Background: The detection of relationships between a protein sequence of unknown function and a sequence whose function has been characterised enables the transfer of functional annotation. However in many cases these relationships can not be identified easily from direct comparison of the two sequences. Methods which compare sequence profiles have been shown to improve the detection of these remote sequence relationships.

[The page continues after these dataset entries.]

-- ==== Sys2Proof/Laws/State.lean ====
section
/-! SUPPORT. One lemma for each update of the state and each field or reading it leaves alone, for `simp`. -/

namespace Sys2Proof.Machine


/-! `State.setReg` -/

@[simp] theorem State.setReg_pc (s : State) (n : RegNo) (v : Word) : (s.setReg n v).pc = s.pc := rfl
@[simp] theorem State.setReg_mode (s : State) (n : RegNo) (v : Word) : (s.setReg n v).mode = s.mode := rfl
@[simp] theorem State.setReg_paused (s : State) (n : RegNo) (v : Word) : (s.setReg n v).paused = s.paused := rfl
@[simp] theorem State.setReg_stuck (s : State) (n : RegNo) (v : Word) : (s.setReg n v).stuck = s.stuck := rfl
@[simp] theorem State.setReg_sr (s : State) (n : RegNo) (v : Word) : (s.setReg n v).sr = s.sr := rfl
@[simp] theorem State.setReg_trapsEff (s : State) (n : RegNo) (v : Word) : (s.setReg n v).trapsEff = s.trapsEff := rfl
@[simp] theorem State.setReg_trapsOpen (s : State) (n : RegNo) (v : Word) : (s.setReg n v).trapsOpen = s.trapsOpen := rfl
@[simp] theorem State.setReg_mem (s : State) (n : RegNo) (v : Word) : (s.setReg n v).mem = s.mem := rfl
@[simp] theorem State.setReg_memEpoch (s : State) (n : RegNo) (v : Word) : (s.setReg n v).memEpoch = s.memEpoch := rfl
@[simp] theorem State.setReg_tmt (s : State) (n : RegNo) (v : Word) : (s.setReg n v).tmt = s.tmt := rfl
@[simp] theorem State.setReg_codeLines (s : State) (n : RegNo) (v : Word) : (s.setReg n v).codeLines = s.codeLines := rfl
@[simp] theorem State.setReg_dataLines (s : State) (n : RegNo) (v : Word) : (s.setReg n v).dataLines = s.dataLines := rfl
@[simp] theorem State.setReg_prefetch (s : State) (n : RegNo) (v : Word) : (s.setReg n v).prefetch = s.prefetch := rfl
@[simp] theorem State.setReg_mask1 (s : State) (n : RegNo) (v : Word) : (s.setReg n v).mask1 = s.mask1 := rfl
@[simp] theorem State.setReg_mask2 (s : State) (n : RegNo) (v : Word) : (s.setReg n v).mask2 = s.mask2 := rfl
@[simp] theorem State.setReg_powerFail (s : State) (n : RegNo) (v : Word) : (s.setReg n v).powerFail = s.powerFail := rfl
@[simp] theorem State.setReg_powerFailDue (s : State) (n : RegNo) (v : Word) : (s.setReg n v).powerFailDue = s.powerFailDue := rfl
@[simp] theorem State.setReg_switch0Due (s : State) (n : RegNo) (v : Word) : (s.setReg n v).switch0Due = s.switch0Due := rfl
@[simp] theorem State.setReg_parityDue (s : State) (n : RegNo) (v : Word) : (s.setReg n v).parityDue = s.parityDue := rfl
@[simp] theorem State.setReg_logData (s : State) (n : RegNo) (v : Word) : (s.setReg n v).logData = s.logData := rfl
@[simp] theorem State.setReg_logCount (s : State) (n : RegNo) (v : Word) : (s.setReg n v).logCount = s.logCount := rfl
@[simp] theorem State.setReg_clockOut (s : State) (n : RegNo) (v : Word) : (s.setReg n v).clockOut = s.clockOut := rfl
@[simp] theorem State.setReg_clockIn (s : State) (n : RegNo) (v : Word) : (s.setReg n v).clockIn = s.clockIn := rfl
@[simp] theorem State.setReg_boards (s : State) (n : RegNo) (v : Word) : (s.setReg n v).boards = s.boards := rfl
@[simp] theorem State.setReg_transfer (s : State) (n : RegNo) (v : Word) : (s.setReg n v).transfer = s.transfer := rfl
@[simp] theorem State.setReg_busLog (s : State) (n : RegNo) (v : Word) : (s.setReg n v).busLog = s.busLog := rfl
@[simp] theorem State.setReg_inputs (s : State) (n : RegNo) (v : Word) : (s.setReg n v).inputs = s.inputs := rfl
@[simp] theorem State.setReg_between (s : State) (n : RegNo) (v : Word) : (s.setReg n v).between = s.between := rfl
@[simp] theorem State.setReg_draws (s : State) (n : RegNo) (v : Word) : (s.setReg n v).draws = s.draws := rfl
@[simp] theorem State.setReg_cfg (s : State) (n : RegNo) (v : Word) : (s.setReg n v).cfg = s.cfg := rfl
@[simp] theorem State.sreg_setReg (s : State) (n : RegNo) (v : Word) (k : RegNo) : (s.setReg n v).sreg k = s.sreg k := rfl
@[simp] theorem State.trapBit_setReg (s : State) (n : RegNo) (v : Word) (k : Nat) : (s.setReg n v).trapBit k = s.trapBit k := rfl
@[simp] theorem State.mainByte_setReg (s : State) (n : RegNo) (v : Word) (k : Nat) : (s.setReg n v).mainByte k = s.mainByte k := rfl
@[simp] theorem State.readByte_setReg (s : State) (n : RegNo) (v : Word) (w : View) (k : Nat) : (s.setReg n v).readByte w k = s.readByte w k := rfl
@[simp] theorem State.inMem_setReg (s : State) (n : RegNo) (v : Word) (k : Word) (l : Nat) : (s.setReg n v).inMem k l = s.inMem k l := rfl
@[simp] theorem State.op_setReg (s : State) (n : RegNo) (v : Word) (k : Opcode) : (s.setReg n v).op k = s.op k := rfl
@[simp] theorem State.segment_setReg (s : State) (n : RegNo) (v : Word) (k : Space) : (s.setReg n v).segment k = s.segment k := rfl
@[simp] theorem State.tmtEntry_setReg (s : State) (n : RegNo) (v : Word) (k : Nat) : (s.setReg n v).tmtEntry k = s.tmtEntry k := rfl
@[simp] theorem State.noCcb_setReg (s : State) (n : RegNo) (v : Word) : (s.setReg n v).noCcb = s.noCcb := rfl
@[simp] theorem State.ucodeRead_setReg (s : State) (n : RegNo) (v : Word) (k : Word) : (s.setReg n v).ucodeRead k = s.ucodeRead k := rfl
@[simp] theorem State.structRead_setReg (s : State) (n : RegNo) (v : Word) (k l : Word) : (s.setReg n v).structRead k l = s.structRead k l := rfl
@[simp] theorem State.pcbReg_setReg (s : State) (n : RegNo) (v : Word) (k : RegNo) : (s.setReg n v).pcbReg k = s.pcbReg k := rfl

/-! `State.setPair` -/

@[simp] theorem State.setPair_pc (s : State) (n : RegNo) (v : DWord) : (s.setPair n v).pc = s.pc := rfl
@[simp] theorem State.setPair_mode (s : State) (n : RegNo) (v : DWord) : (s.setPair n v).mode = s.mode := rfl
@[simp] theorem State.setPair_paused (s : State) (n : RegNo) (v : DWord) : (s.setPair n v).paused = s.paused := rfl
@[simp] theorem State.setPair_stuck (s : State) (n : RegNo) (v : DWord) : (s.setPair n v).stuck = s.stuck := rfl
@[simp] theorem State.setPair_sr (s : State) (n : RegNo) (v : DWord) : (s.setPair n v).sr = s.sr := rfl
@[simp] theorem State.setPair_trapsEff (s : State) (n : RegNo) (v : DWord) : (s.setPair n v).trapsEff = s.trapsEff := rfl
@[simp] theorem State.setPair_trapsOpen (s : State) (n : RegNo) (v : DWord) : (s.setPair n v).trapsOpen = s.trapsOpen := rfl
@[simp] theorem State.setPair_mem (s : State) (n : RegNo) (v : DWord) : (s.setPair n v).mem = s.mem := rfl
@[simp] theorem State.setPair_memEpoch (s : State) (n : RegNo) (v : DWord) : (s.setPair n v).memEpoch = s.memEpoch := rfl
@[simp] theorem State.setPair_tmt (s : State) (n : RegNo) (v : DWord) : (s.setPair n v).tmt = s.tmt := rfl
@[simp] theorem State.setPair_codeLines (s : State) (n : RegNo) (v : DWord) : (s.setPair n v).codeLines = s.codeLines := rfl
@[simp] theorem State.setPair_dataLines (s : State) (n : RegNo) (v : DWord) : (s.setPair n v).dataLines = s.dataLines := rfl
@[simp] theorem State.setPair_prefetch (s : State) (n : RegNo) (v : DWord) : (s.setPair n v).prefetch = s.prefetch := rfl
@[simp] theorem State.setPair_mask1 (s : State) (n : RegNo) (v : DWord) : (s.setPair n v).mask1 = s.mask1 := rfl
@[simp] theorem State.setPair_mask2 (s : State) (n : RegNo) (v : DWord) : (s.setPair n v).mask2 = s.mask2 := rfl
@[simp] theorem State.setPair_powerFail (s : State) (n : RegNo) (v : DWord) : (s.setPair n v).powerFail = s.powerFail := rfl
@[simp] theorem State.setPair_powerFailDue (s : State) (n : RegNo) (v : DWord) : (s.setPair n v).powerFailDue = s.powerFailDue := rfl
@[simp] theorem State.setPair_switch0Due (s : State) (n : RegNo) (v : DWord) : (s.setPair n v).switch0Due = s.switch0Due := rfl
@[simp] theorem State.setPair_parityDue (s : State) (n : RegNo) (v : DWord) : (s.setPair n v).parityDue = s.parityDue := rfl
@[simp] theorem State.setPair_logData (s : State) (n : RegNo) (v : DWord) : (s.setPair n v).logData = s.logData := rfl
@[simp] theorem State.setPair_logCount (s : State) (n : RegNo) (v : DWord) : (s.setPair n v).logCount = s.logCount := rfl
@[simp] theorem State.setPair_clockOut (s : State) (n : RegNo) (v : DWord) : (s.setPair n v).clockOut = s.clockOut := rfl
@[simp] theorem State.setPair_clockIn (s : State) (n : RegNo) (v : DWord) : (s.setPair n v).clockIn = s.clockIn := rfl
@[simp] theorem State.setPair_boards (s : State) (n : RegNo) (v : DWord) : (s.setPair n v).boards = s.boards := rfl
@[simp] theorem State.setPair_transfer (s : State) (n : RegNo) (v : DWord) : (s.setPair n v).transfer = s.transfer := rfl
@[simp] theorem State.setPair_busLog (s : State) (n : RegNo) (v : DWord) : (s.setPair n v).busLog = s.busLog := rfl
@[simp] theorem State.setPair_inputs (s : State) (n : RegNo) (v : DWord) : (s.setPair n v).inputs = s.inputs := rfl
@[simp] theorem State.setPair_between (s : State) (n : RegNo) (v : DWord) : (s.setPair n v).between = s.between := rfl
@[simp] theorem State.setPair_draws (s : State) (n : RegNo) (v : DWord) : (s.setPair n v).draws = s.draws := rfl
@[simp] theorem State.setPair_cfg (s : State) (n : RegNo) (v : DWord) : (s.setPair n v).cfg = s.cfg := rfl
@[simp] theorem State.sreg_setPair (s : State) (n : RegNo) (v : DWord) (k : RegNo) : (s.setPair n v).sreg k = s.sreg k := rfl
@[simp] theorem State.trapBit_setPair (s : State) (n : RegNo) (v : DWord) (k : Nat) : (s.setPair n v).trapBit k = s.trapBit k := rfl
@[simp] theorem State.mainByte_setPair (s : State) (n : RegNo) (v : DWord) (k : Nat) : (s.setPair n v).mainByte k = s.mainByte k := rfl
@[simp] theorem State.readByte_setPair (s : State) (n : RegNo) (v : DWord) (w : View) (k : Nat) : (s.setPair n v).readByte w k = s.readByte w k := rfl
@[simp] theorem State.inMem_setPair (s : State) (n : RegNo) (v : DWord) (k : Word) (l : Nat) : (s.setPair n v).inMem k l = s.inMem k l := rfl
@[simp] theorem State.op_setPair (s : State) (n : RegNo) (v : DWord) (k : Opcode) : (s.setPair n v).op k = s.op k := rfl
@[simp] theorem State.segment_setPair (s : State) (n : RegNo) (v : DWord) (k : Space) : (s.setPair n v).segment k = s.segment k := rfl
@[simp] theorem State.tmtEntry_setPair (s : State) (n : RegNo) (v : DWord) (k : Nat) : (s.setPair n v).tmtEntry k = s.tmtEntry k := rfl
@[simp] theorem State.noCcb_setPair (s : State) (n : RegNo) (v : DWord) : (s.setPair n v).noCcb = s.noCcb := rfl
@[simp] theorem State.ucodeRead_setPair (s : State) (n : RegNo) (v : DWord) (k : Word) : (s.setPair n v).ucodeRead k = s.ucodeRead k := rfl
@[simp] theorem State.structRead_setPair (s : State) (n : RegNo) (v : DWord) (k l : Word) : (s.setPair n v).structRead k l = s.structRead k l := rfl
@[simp] theorem State.pcbReg_setPair (s : State) (n : RegNo) (v : DWord) (k : RegNo) : (s.setPair n v).pcbReg k = s.pcbReg k := rfl
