-- ==== Sys2Proof/Laws/Memory.lean ====
section
/-! SUPPORT. Laws of real memory: what a store, a DMA transfer and a microcode access do to each byte, and that every
memory operation keeps the canonical form and stays inside installed memory. -/

namespace Sys2Proof.Machine

/-! ### Bytes and words -/

/-- A word is the concatenation of its bytes. -/
@[simp] theorem wordOfBytes_bytesOfWord (v : Word) :
    wordOfBytes (v.extractLsb' 24 8) (v.extractLsb' 16 8) (v.extractLsb' 8 8) (v.extractLsb' 0 8) = v := by
  unfold wordOfBytes
  ext i hi
  simp only [BitVec.getElem_append, BitVec.getElem_extractLsb']
  split
  · simp [BitVec.getLsbD_eq_getElem hi]
  · split
    · rename_i h1 h2
      rw [show 8 + (i - 8) = i by omega, BitVec.getLsbD_eq_getElem hi]
    · split
      · rename_i h1 h2 h3
        rw [show 16 + (i - 8 - 8) = i by omega, BitVec.getLsbD_eq_getElem hi]
      · rename_i h1 h2 h3
        rw [show 24 + (i - 8 - 8 - 8) = i by omega, BitVec.getLsbD_eq_getElem hi]

/-- A halfword is the concatenation of its bytes. -/
@[simp] theorem halfOfBytes_bytesOfHalf (v : Half) : halfOfBytes (v.extractLsb' 8 8) (v.extractLsb' 0 8) = v := by
  unfold halfOfBytes
  ext i hi
  simp only [BitVec.getElem_append, BitVec.getElem_extractLsb']
  split
  · simp [BitVec.getLsbD_eq_getElem hi]
  · rename_i h1
    rw [show 8 + (i - 8) = i by omega, BitVec.getLsbD_eq_getElem hi]

@[simp] theorem bytesOfWord_length (v : Word) : (bytesOfWord v).length = 4 := by simp [bytesOfWord]
@[simp] theorem bytesOfHalf_length (v : Half) : (bytesOfHalf v).length = 2 := by simp [bytesOfHalf]

/-! ### One byte -/

/-- A stored byte is read back, and every other byte of main memory is as it was. -/
theorem State.mainByte_storeByte (s : State) (a : Nat) (b : Byte) (c : Nat) :
    (s.storeByte a b).mainByte c = if c = a then b else s.mainByte c := by
  unfold State.mainByte State.storeByte
  split
  · subst c
    simp
  · rename_i h
    simp only [sparseGet_set_other _ _ h]

/-- A word written by DMA is in main memory, and every other byte of main memory is as it was. -/
theorem State.mainByte_dmaWord (s : State) (a : Nat) (w : Word) (c : Nat) :
    (s.dmaWord a w).mainByte c = if a ≤ c ∧ c < a + 4 then byteOfWord w (c - a) else s.mainByte c := by
  unfold State.mainByte State.dmaWord
  dsimp only
  rw [sparseGet_setFrom, bytesOfWord_length]
  split
  · rename_i h
    obtain ⟨h1, h2⟩ := h
    have hb : ∀ k : Fin 4, ((bytesOfWord w)[k.val]?).getD (Config.unwrittenByte s.memEpoch c) = byteOfWord w k.val :=
      fun k => by fin_cases k <;> rfl
    exact hb ⟨c - a, by omega⟩
  · rfl

/-! ### Bytes in ascending order -/

/-- What a store of bytes leaves in every byte of main memory. -/
theorem State.mainByte_storeBytes (s : State) (a : Nat) (bs : List Byte) (c : Nat) :
    (s.storeBytes a bs).mainByte c = if a ≤ c ∧ c < a + bs.length then bs.getD (c - a) 0 else s.mainByte c := by
  induction bs generalizing s a with
  | nil =>
    rw [if_neg (by simp only [List.length_nil]; omega)]
    rfl
  | cons b bs ih =>
    simp only [State.storeBytes, ih, State.mainByte_storeByte, List.length_cons]
    by_cases h : c = a
    · subst h
      rw [if_neg (by omega), if_pos rfl, if_pos (by omega)]
      simp
    · rw [if_neg h]
      by_cases h2 : a + 1 ≤ c ∧ c < a + 1 + bs.length
      · rw [if_pos h2, if_pos (by omega), show c - a = (c - (a + 1)) + 1 by omega, List.getD_cons_succ]
      · rw [if_neg h2, if_neg (by omega)]

/-- A byte outside the stored ones is as it was. -/
theorem State.mainByte_storeBytes_other (s : State) (a : Nat) (bs : List Byte) {c : Nat}
    (h : c < a ∨ a + bs.length ≤ c) : (s.storeBytes a bs).mainByte c = s.mainByte c := by
  rw [State.mainByte_storeBytes, if_neg (by omega)]

/-- A stored word is read back from main memory. -/
theorem State.mainWord_storeBytes_same (s : State) (a : Nat) (v : Word) :
    (s.storeBytes a (bytesOfWord v)).mainWord a = v := by
  unfold State.mainWord
  have hl := bytesOfWord_length v
  simp only [State.mainByte_storeBytes]
  rw [if_pos (by omega), if_pos (by omega), if_pos (by omega), if_pos (by omega)]
  simp [bytesOfWord]

/-- A word apart from the stored bytes is as it was. -/
theorem State.mainWord_storeBytes_other (s : State) (a : Nat) (bs : List Byte) {c : Nat}
    (h : c + 4 ≤ a ∨ a + bs.length ≤ c) : (s.storeBytes a bs).mainWord c = s.mainWord c := by
  unfold State.mainWord
  simp only [State.mainByte_storeBytes]
  rw [if_neg (by omega), if_neg (by omega), if_neg (by omega), if_neg (by omega)]

/-! ### The canonical form -/

theorem State.storeByte_memWf {s : State} (h : Memory.wf s.mem) (a : Nat) (b : Byte) :
    Memory.wf (s.storeByte a b).mem := sparseWf_set h a b

theorem State.storeBytes_memWf {s : State} (h : Memory.wf s.mem) (a : Nat) (bs : List Byte) :
    Memory.wf (s.storeBytes a bs).mem := by
  induction bs generalizing s a with
  | nil => exact h
  | cons b bs ih => exact ih (State.storeByte_memWf h a b) (a + 1)

theorem State.dmaWord_memWf {s : State} (h : Memory.wf s.mem) (a : Nat) (w : Word) : Memory.wf (s.dmaWord a w).mem :=
  sparseWf_setFrom h a _

/-- Memory lists only addresses below `n` after a store of bytes below `n`. -/
theorem State.storeBytes_keysBelow {s : State} {n : Nat} (h : KeysBelow n s.mem) {a : Nat} {bs : List Byte}
    (hn : a + bs.length ≤ n) : KeysBelow n (s.storeBytes a bs).mem := by
  induction bs generalizing s a with
  | nil => exact h
  | cons b bs ih =>
    simp only [List.length_cons] at hn
    refine ih (s := s.storeByte a b) (fun p hp => ?_) (by omega)
    rcases mem_sparseSet hp with rfl | hp
    · simp only
      omega
    · exact h p hp

/-- Memory lists only addresses below `n` after a DMA write below `n`. -/
theorem State.dmaWord_keysBelow {s : State} {n : Nat} (h : KeysBelow n s.mem) {a : Nat} (w : Word) (hn : a + 4 ≤ n) :
    KeysBelow n (s.dmaWord a w).mem := fun p hp => by
  rcases key_sparseSetFrom hp with hp | hp
  · rw [bytesOfWord_length] at hp
    omega
  · exact h p hp

/-! ### Microcode accesses -/

/-- Everything a microcode read can answer with a value. -/
theorem State.ucodeRead_ok {s : State} {a v : Word} (h : s.ucodeRead a = .ok v) :
    a.toNat % 4 = 0 ∧ s.inMem a 4 = true ∧ v = s.readWord .data a.toNat := by
  unfold State.ucodeRead at h
  split at h
  · cases h
  · split at h
    · cases h
      exact ⟨by omega, by assumption, rfl⟩
    · cases h

/-- When a microcode read answers with a value. -/
theorem State.ucodeRead_of {s : State} {a : Word} (h1 : a.toNat % 4 = 0) (h2 : s.inMem a 4 = true) :
    s.ucodeRead a = .ok (s.readWord .data a.toNat) := by
  unfold State.ucodeRead
  rw [if_neg (by omega), if_pos h2]

/-- Everything a microcode write can answer with a state. -/
theorem State.ucodeWrite_ok {s t : State} {a v : Word} (h : s.ucodeWrite a v = .ok t) :
    a.toNat % 4 = 0 ∧ s.inMem a 4 = true ∧ t = s.storeBytes a.toNat (bytesOfWord v) := by
  unfold State.ucodeWrite at h
  split at h
  · cases h
  · split at h
    · cases h
      exact ⟨by omega, by assumption, rfl⟩
    · cases h

/-- When a microcode write answers with a state. -/
theorem State.ucodeWrite_of {s : State} {a : Word} (h1 : a.toNat % 4 = 0) (h2 : s.inMem a 4 = true) (v : Word) :
    s.ucodeWrite a v = .ok (s.storeBytes a.toNat (bytesOfWord v)) := by
  unfold State.ucodeWrite
  rw [if_neg (by omega), if_pos h2]
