-- ==== Sys2Proof/Laws/Step.lean ====
section
/-! SUPPORT. What a step can do, said once: instruction fetch, the events of a boundary, the choice of an interrupt, and
the cases of a step. -/

namespace Sys2Proof.Machine

/-! ### Instruction fetch -/

/-- What instruction fetch keeps: whatever translation and a read of a halfword of code keep. -/
theorem fetchHalf_induct {P : State → Prop} {s t : State} {p : Word} (h : (fetchHalf p s).state? = some t) (h0 : P s)
    (hsearch : ∀ u seg b, P u → P (u.searched seg b))
    (hmark : ∀ u p w i e bits, i < 1024 → u.inMem (p + 8) 4 = true → P u → P ((u.markEntry p w bits).setTmt i e))
    (hline : ∀ u a, P u → P (u.loadLine .fetch a)) : P t := by
  have hl : ∀ {u : State}, (s.locate .code p .fetch 2).state? = some u → P u := fun hu =>
    State.locate_induct hu h0 hsearch hmark
  unfold fetchHalf at h
  cases hr : s.locate .code p .fetch 2 with
  | fault f =>
    rw [hr] at h
    cases h
  | event e u =>
    rw [hr] at h
    cases h
    exact hl (by rw [hr]; rfl)
  | stuck k u =>
    rw [hr] at h
    cases h
    exact hl (by rw [hr]; rfl)
  | ok r u =>
    rw [hr] at h
    cases h
    exact hline _ _ (hl (by rw [hr]; rfl))

theorem fetchHalves_induct {P : State → Prop} {n : Nat} {s t : State} {p : Word}
    (h : (fetchHalves n p s).state? = some t) (h0 : P s)
    (hsearch : ∀ u seg b, P u → P (u.searched seg b))
    (hmark : ∀ u p w i e bits, i < 1024 → u.inMem (p + 8) 4 = true → P u → P ((u.markEntry p w bits).setTmt i e))
    (hline : ∀ u a, P u → P (u.loadLine .fetch a)) : P t := by
  induction n generalizing s t p with
  | zero =>
    cases h
    exact h0
  | succ n ih =>
    have hh : ∀ {u : State}, (fetchHalf p s).state? = some u → P u := fun hu =>
      fetchHalf_induct hu h0 hsearch hmark hline
    unfold fetchHalves at h
    cases hf : fetchHalf p s with
    | fault f =>
      rw [hf] at h
      cases h
    | event e u =>
      rw [hf] at h
      cases h
      exact hh (by rw [hf]; rfl)
    | stuck k u =>
      rw [hf] at h
      cases h
      exact hh (by rw [hf]; rfl)
    | ok bs u =>
      rw [hf, Res.bind_ok] at h
      have hu : P u := hh (by rw [hf]; rfl)
      cases hg : fetchHalves n (p + 2) u with
      | fault f =>
        rw [hg] at h
        cases h
      | event e w =>
        rw [hg] at h
        cases h
        exact ih (by rw [hg]; rfl) hu
      | stuck k w =>
        rw [hg] at h
        cases h
        exact ih (by rw [hg]; rfl) hu
      | ok cs w =>
        rw [hg] at h
        cases h
        exact ih (by rw [hg]; rfl) hu

theorem fetchBytes_induct {P : State → Prop} {s t : State} (h : (fetchBytes s).state? = some t) (h0 : P s)
    (hsearch : ∀ u seg b, P u → P (u.searched seg b))
    (hmark : ∀ u p w i e bits, i < 1024 → u.inMem (p + 8) 4 = true → P u → P ((u.markEntry p w bits).setTmt i e))
    (hline : ∀ u a, P u → P (u.loadLine .fetch a)) (hahead : ∀ u, P u → P u.readAhead) : P t := by
  have hh : ∀ {u : State}, (fetchHalf s.pc s).state? = some u → P u := fun hu =>
    fetchHalf_induct hu h0 hsearch hmark hline
  unfold fetchBytes at h
  split at h
  · cases h
  · cases hf : fetchHalf s.pc s with
    | fault f =>
      rw [hf] at h
      cases h
    | event e u =>
      rw [hf] at h
      cases h
      exact hh (by rw [hf]; rfl)
    | stuck k u =>
      rw [hf] at h
      cases h
      exact hh (by rw [hf]; rfl)
    | ok bs u =>
      rw [hf, Res.bind_ok] at h
      have hu : P u := hh (by rw [hf]; rfl)
      dsimp only at h
      split at h
      · cases h
      · generalize hg : fetchHalves _ (u.pc + 2) u = g at h
        have hw : ∀ {w : State}, g.state? = some w → P w := fun hw =>
          fetchHalves_induct (hg ▸ hw) hu hsearch hmark hline
        cases g with
        | fault f => cases h
        | event e w =>
          cases h
          exact hw rfl
        | stuck k w =>
          cases h
          exact hw rfl
        | ok cs w =>
          cases h
          exact hahead _ (hw rfl)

However, the best method for building a profile of a known set of sequences has not been established. Here we examine how the type of profile built affects its performance, both in detecting remote homologs and in the resulting alignment accuracy. In particular, we consider whether it is better to model a protein superfamily using a single structure-based alignment that is representative of all known cases of the superfamily, or to use multiple sequence-based profiles each representing an individual member of the superfamily.
Results: Using profile-profile methods for remote homolog detection we benchmark the performance of single structure-based superfamily models and multiple domain models. On average, over all superfamilies, using a truncated receiver operator characteristic (ROC5) we find that multiple domain models outperform single superfamily models, except at low error rates where the two models behave in a similar way. However there is a wide range of performance depending on the superfamily. For 12% of all superfamilies the ROC5 value for superfamily models is greater than 0.2 above the domain models and for 10% of superfamilies the domain models show a similar improvement in performance over the superfamily models.
Conclusion: Using a sensitive profile-profile method we have investigated the performance of single structure-based models and multiple sequence models (domain models) in detecting remote superfamily members. We find that overall, multiple models perform better in recognition although single structure-based models display better alignment accuracy.